The Swiss National Bank also came under pressure this week. Campaigners from Minneapolis urged the SNB to sell its $1.1 billion PLTR stake, citing Palantir’s role in the U.S. immigration crackdown. SNB chairman Martin Schlegel defended the bank’s investment strategy, saying the foreign-currency portfolio exists to support monetary policy.
Despite the noise, several analysts are staying bullish.
Rosenblatt analyst John McPeake reiterated a Buy rating and kept his $200 price target on Friday. He argued that Palantir is one of the few software companies seeing real, AI-driven revenue growth rather than simply selling AI add-ons.
Over the past four quarters, Palantir posted year-over-year revenue growth of 70%, 63%, 48%, and 39%. Wall Street now expects Q1 2026 revenue to rise 74% to $1.54 billion, with EPS of $0.28 — up 115% year-over-year.
McPeake expects the momentum from Q4 to carry into the first half of 2026, and he sees government revenue growing 58% this year and 53% next year — ahead of the analyst consensus of 45% in 2026 and 32% in 2027.
On Wednesday, Palantir announced a $300 million purchase agreement with the U.S. Department of Agriculture to support the National Farm Security Action Plan.
William Blair analyst Louie DiPalma reiterated a Buy rating, pointing to the Department of Defense’s budget request, which includes a $2.3 billion funding line for Palantir’s Maven Smart System.
DiPalma said that figure provides multiyear visibility relative to his estimated $500 million-plus revenue run-rate for that program. He added that while PLTR looks expensive on a sales multiple, it looks “reasonable” when valued on free cash flow.

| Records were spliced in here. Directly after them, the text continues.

/-- The pair of the new time is in progress, where the queue waits for no apply point of the moment. -/
theorem stepFaults_pair (hq : s.sk.stack.length < 2 ∧ s.oc.output ≠ .lockout ∨ s.cq.queue = []) :
    t.running = some (w.id, c.anchorCycle
        + (Int.bmod ((T : Int) - c.anchorSec) 4294967296 * 2400 - c.anchorTick) / (s.profileOf w).period,
      ((Int.bmod ((T : Int) - c.anchorSec) 4294967296 * 2400 - c.anchorTick) % (s.profileOf w).period).toNat) := by
  obtain ⟨-, -, hcq, -, -, -, hrun, -⟩ := stepNoticed (hn.active ha)
  have hqueue : (takeFault .timeStep none n).cq.queue = [] := by
    rcases hq with ⟨hk, ho⟩ | hq
    · rw [takeFault_push _ _ (by rwa [hn.oc]) (by rwa [hn.sk])]
      exact pushFrame_queue ..
    · exact takeFault_queue_nil _ _ (by rw [hn.cq, hq])
  obtain ⟨-, -, hpair⟩ := ht.plain (by rw [hcq, hqueue])
  rw [hpair, hrun, hn.profileOf, hn.sec, hn.tick, derive, elapsed_second]

/-- TIME_STEP and what follows it is what the statement says of it. -/
theorem stepFaults_of_continues : s.stepFaults t w c T := by
  refine ⟨stepFaults_pushes hn ha ht, stepFaults_locksOut hn ha ht, stepFaults_inLockout hn ha ht,
    takeFault_sets_fault .timeStep none (((Raises.of_lc rfl).trans (tickNotice_raises n.stepTaken)).trans ht.raises),
    stepFaults_pair hn ha ht⟩

end StepFaults

/-! ### The states on which TIME_STEP is raised (R16 to R19) -/

/-- Naming a staged time changes TB and the links alone. -/
theorem timeNamed_rest (atEdge : Bool) (st : StagedTime) (s : State) :
    let n := s.timeNamed atEdge st
    n.sl = s.sl ∧ n.oc = s.oc ∧ n.rg = s.rg ∧ n.cq = s.cq ∧ n.sk = s.sk ∧ n.cl = s.cl ∧ n.moment = s.moment := by
  intro n
  have hn : n = s.timeNamed atEdge st := rfl
  unfold State.timeNamed at hn
  split at hn <;> rw [hn] <;> exact ⟨rfl, rfl, rfl, rfl, rfl, rfl, rfl⟩

/-- A staged time more than 1 s away raises TIME_STEP where a window runs. -/
theorem applyStaged_steps {s : State} {atEdge : Bool} {st : StagedTime} (h : s.tb.staged = some st)
    (ha : s.active.isSome = true) (hfar : st.value + 1 < s.tb.seconds ∨ s.tb.seconds + 1 < st.value) :
    applyStaged atEdge s = (s.timeNamed atEdge st).stepTaken := by
  have hactive : (s.timeNamed atEdge st).active.isSome = true := by
    rw [State.active_congr (congrArg Sl.windows (timeNamed_rest atEdge st s).1), ha]
  rw [applyStaged_some h]
  dsimp only
  rw [if_neg (by omega), if_neg (by omega), if_pos hactive]

theorem wrapped_assembly {s : State} (x : Samples) (h : s.cl.assembly = none) : (s.wrapped x).cl.assembly = none := by
  rw [State.wrapped, markSecond_cl, advanceHoldover_cl]
  show s.cl.assembly.map _ = none
  rw [h]
  rfl

/-- At the wrap the fault finds the state of before but for TB and the marks of the new second. -/
theorem wrap_stepNamed {s : State} (x : Samples) (st : StagedTime) :
    StepNamed s ((s.wrapped x).timeNamed false st) st.value := by
  obtain ⟨hsl, hoc, hrg, hcq, hsk, hcl, -⟩ := timeNamed_rest false st (s.wrapped x)
  obtain ⟨hsl', hrg', hoc', hcq', hsk', -⟩ := wrapped_keeps x s
  exact ⟨by rw [timeNamed_tb], by rw [timeNamed_tb], hsk.trans hsk', hoc.trans hoc', hrg.trans hrg', hcq.trans hcq', hsl.trans hsl',
    fun h => by rw [hcl, wrapped_assembly x h]⟩

/-- At an edge with nothing due for MU and HS, only TB, the links and the marks of the moment change before the staged time. -/
theorem edgeLocked_rest {s : State} (c : Nat) (hreg : s.moment.regTick = false) (hscan : s.scanDue = false) :
    let k := s.edgeLocked c
    k.sl = s.sl ∧ k.oc = s.oc ∧ k.rg = s.rg ∧ k.cq = s.cq ∧ k.sk = s.sk ∧ k.cl = s.cl ∧ k.hs.channels = s.hs.channels
      ∧ k.moment.positions = s.moment.positions ∧ (¬ 2398 ≤ c → k.moment.exam = s.moment.exam) := by
  have hcorrected : s.edgeCorrected c =
      if 2398 ≤ c then markSecond { s.edgeRecorded c with
        tb := { (s.edgeRecorded c).tb with tick := 0, seconds := next32 (s.edgeRecorded c).tb.seconds } }
      else { s.edgeRecorded c with tb := { (s.edgeRecorded c).tb with tick := 0 } } := by
    have hscanned : (s.edgeRecorded c).scanned = s.edgeRecorded c := if_neg (by rw [show (s.edgeRecorded c).scanDue = false from hscan]; decide)
    have hticked : (s.edgeRecorded c).ticked = s.edgeRecorded c := if_neg (by rw [show (s.edgeRecorded c).moment.regTick = false from hreg]; decide)
    rw [State.edgeCorrected, boundaryAtEdge_eq, hscanned, hticked]
    by_cases h : 2398 ≤ c <;> simp [h]
  have hrest : (s.edgeCorrected c).sl = s.sl ∧ (s.edgeCorrected c).oc = s.oc ∧ (s.edgeCorrected c).rg = s.rg
      ∧ (s.edgeCorrected c).cq = s.cq ∧ (s.edgeCorrected c).sk = s.sk ∧ (s.edgeCorrected c).cl = s.cl
      ∧ (s.edgeCorrected c).hs.channels = s.hs.channels ∧ (s.edgeCorrected c).moment.positions = s.moment.positions
      ∧ (¬ 2398 ≤ c → (s.edgeCorrected c).moment.exam = s.moment.exam) := by
    rw [hcorrected]
    split
    case isTrue h => exact ⟨rfl, rfl, rfl, rfl, rfl, rfl, rfl, rfl, fun h' => absurd h h'⟩
    case isFalse => exact ⟨rfl, rfl, rfl, rfl, rfl, rfl, rfl, rfl, fun _ => rfl⟩
  have hlocked : (s.edgeLocked c).sl = (s.edgeCorrected c).sl ∧ (s.edgeLocked c).oc = (s.edgeCorrected c).oc
      ∧ (s.edgeLocked c).rg = (s.edgeCorrected c).rg ∧ (s.edgeLocked c).cq = (s.edgeCorrected c).cq
      ∧ (s.edgeLocked c).sk = (s.edgeCorrected c).sk ∧ (s.edgeLocked c).cl = (s.edgeCorrected c).cl
      ∧ (s.edgeLocked c).moment.positions = (s.edgeCorrected c).moment.positions
      ∧ (s.edgeLocked c).moment.exam = (s.edgeCorrected c).moment.exam := by
    unfold State.edgeLocked
    split <;> exact ⟨rfl, rfl, rfl, rfl, rfl, rfl, rfl, rfl⟩
  obtain ⟨hsl, hoc, hrg, hcq, hsk, hcl, hpos, hexam⟩ := hlocked
  intro k
  rw [show k.sl = _ from hsl, show k.oc = _ from hoc, show k.rg = _ from hrg, show k.cq = _ from hcq, show k.sk = _ from hsk,
    show k.cl = _ from hcl, show k.moment.positions = _ from hpos, show k.moment.exam = _ from hexam,
    show k.hs = _ from edgeLocked_hs c s]
  exact hrest

theorem edge_stepNamed {s : State} (c : Nat) (st : StagedTime) (hreg : s.moment.regTick = false) (hscan : s.scanDue = false) :
    StepNamed s ((s.edgeLocked c).timeNamed true st) st.value := by
  obtain ⟨hsl, hoc, hrg, hcq, hsk, hcl, -⟩ := timeNamed_rest true st (s.edgeLocked c)
  obtain ⟨hsl', hoc', hrg', hcq', hsk', hcl', -⟩ := edgeLocked_rest c hreg hscan
  exact ⟨by rw [timeNamed_tb], by rw [timeNamed_tb], hsk.trans hsk', hoc.trans hoc', hrg.trans hrg', hcq.trans hcq', hsl.trans hsl',
    fun h => by rw [hcl, hcl', h]⟩

/-- With TIME_STEP taken, SL's notice at an edge leaves the positions and the examination as they were. -/
theorem stepNotice_moment {n : State} {w : WindowRec} {c : CyclePart} (ha : n.active = some (w, c)) :
    (tickNotice n.stepTaken).moment = n.moment := by
  rw [tickNotice_outright (stepTaken_active ha) rfl, sync_moment]
  show (State.setPair _ _ _).moment = _
  rw [State.setPair_moment]
  exact takeFault_moment ..

/-- At an edge TIME_STEP is followed by SL's notice and, where no second begins, by its examination. -/
theorem exec_pulseEdge_steps {s : State} {st : StagedTime} {w : WindowRec} {c : CyclePart} (hst : s.tb.staged = some st)
    (ha : s.active = some (w, c)) (hdone : s.timelineDone) (hlost : s.moment.lost = false) (hreg : s.moment.regTick = false)
    (hscan : s.scanDue = false)
    (hband : (s.tb.tick = 2398 ∨ s.tb.tick = 2399) ∧ s.tb.seconds < 4294967295
        ∧ (st.value + 1 < s.tb.seconds + 1 ∨ s.tb.seconds + 2 < st.value)
      ∨ s.tb.tick ≤ 2 ∧ s.tb.state = .locked ∧ (st.value + 1 < s.tb.seconds ∨ s.tb.seconds + 1 < st.value)) :
    let n := (s.edgeLocked s.tb.tick).timeNamed true st
    ∃ t, exec .pulseEdge s = .next t ∧ Continues (tickNotice n.stepTaken) t
      ∧ applyStaged true (s.edgeLocked s.tb.tick) = n.stepTaken
      ∧ t.hs = (s.edgeLocked s.tb.tick).hs ∧ t.mu.cal = (s.edgeLocked s.tb.tick).mu.cal := by
  intro n
  have hexec := exec_pulseEdge_point hst hlost (by
    rcases hband with ⟨h | h, -⟩ | ⟨h, hl, -⟩
    exacts [.inl h, .inr (.inl h), .inr (.inr ⟨h, hl⟩)])
  rw [finishTimeline_done hdone.1 hdone.2] at hexec
  have hnamed := edge_stepNamed s.tb.tick st hreg hscan
  obtain ⟨hsl, -, -, -, -, -, -, hpos, hexam⟩ := edgeLocked_rest s.tb.tick hreg hscan
  have hstep : applyStaged true (s.edgeLocked s.tb.tick) = n.stepTaken := by
    refine applyStaged_steps (by rw [edgeLocked_tb, hst]) ?_ ?_
    · rw [State.active_congr (congrArg Sl.windows hsl), ha]
      rfl
    · rw [edgeLocked_tb]
      rcases hband with ⟨hb, hsec, hfar⟩ | ⟨hb, -, hfar⟩
      · dsimp only
        rw [if_pos (by omega), Nat.mod_eq_of_lt (by omega)]
        omega
      · dsimp only
        rw [if_neg (by omega)]
        exact hfar
  have hhs : (tickNotice n.stepTaken).hs = (s.edgeLocked s.tb.tick).hs := by rw [tickNotice_hs, ← hstep, applyStaged_hs]
  have hcal : (tickNotice n.stepTaken).mu.cal = (s.edgeLocked s.tb.tick).mu.cal := by
    rw [tickNotice_mu_cal, ← hstep, applyStaged_mu_cal]
  rw [hstep] at hexec
  by_cases hc : 2398 ≤ s.tb.tick
  · rw [if_pos hc] at hexec
    exact ⟨_, hexec, .refl _, hstep, hhs, hcal⟩
  · have hruns : (tickNotice n.stepTaken).active.isSome = true :=
      (stepNoticed (hnamed.active ha)).2.2.2.2.2.2.2
    have hmoment : (examineStep (tickNotice n.stepTaken)).moment = (s.edgeLocked s.tb.tick).moment := by
      rw [examineStep_moment, stepNotice_moment (hnamed.active ha)]
      exact (timeNamed_rest true st _).2.2.2.2.2.2
    rw [if_neg hc, finishTimeline_done (by rw [hmoment, hpos, hdone.1]) (by rw [hmoment, hexam hc, hdone.2])] at hexec
    exact ⟨_, hexec, examineStep_continues hruns, hstep, (examineStep_hs _).trans hhs, (examineStep_mu_cal _).trans hcal⟩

D.A. Davidson’s Gil Luria kept a Hold rating — not out of concern about the business, but purely on valuation. He said a recent webinar with a Palantir partner actually increased his confidence in the company’s competitive position, noting that demand for PLTR’s platform has grown since the start of the “AI craze.”
Wall Street’s overall consensus heading into May 4 earnings: Moderate Buy, with an average price target of $194.06 — implying about 36% upside from current levels.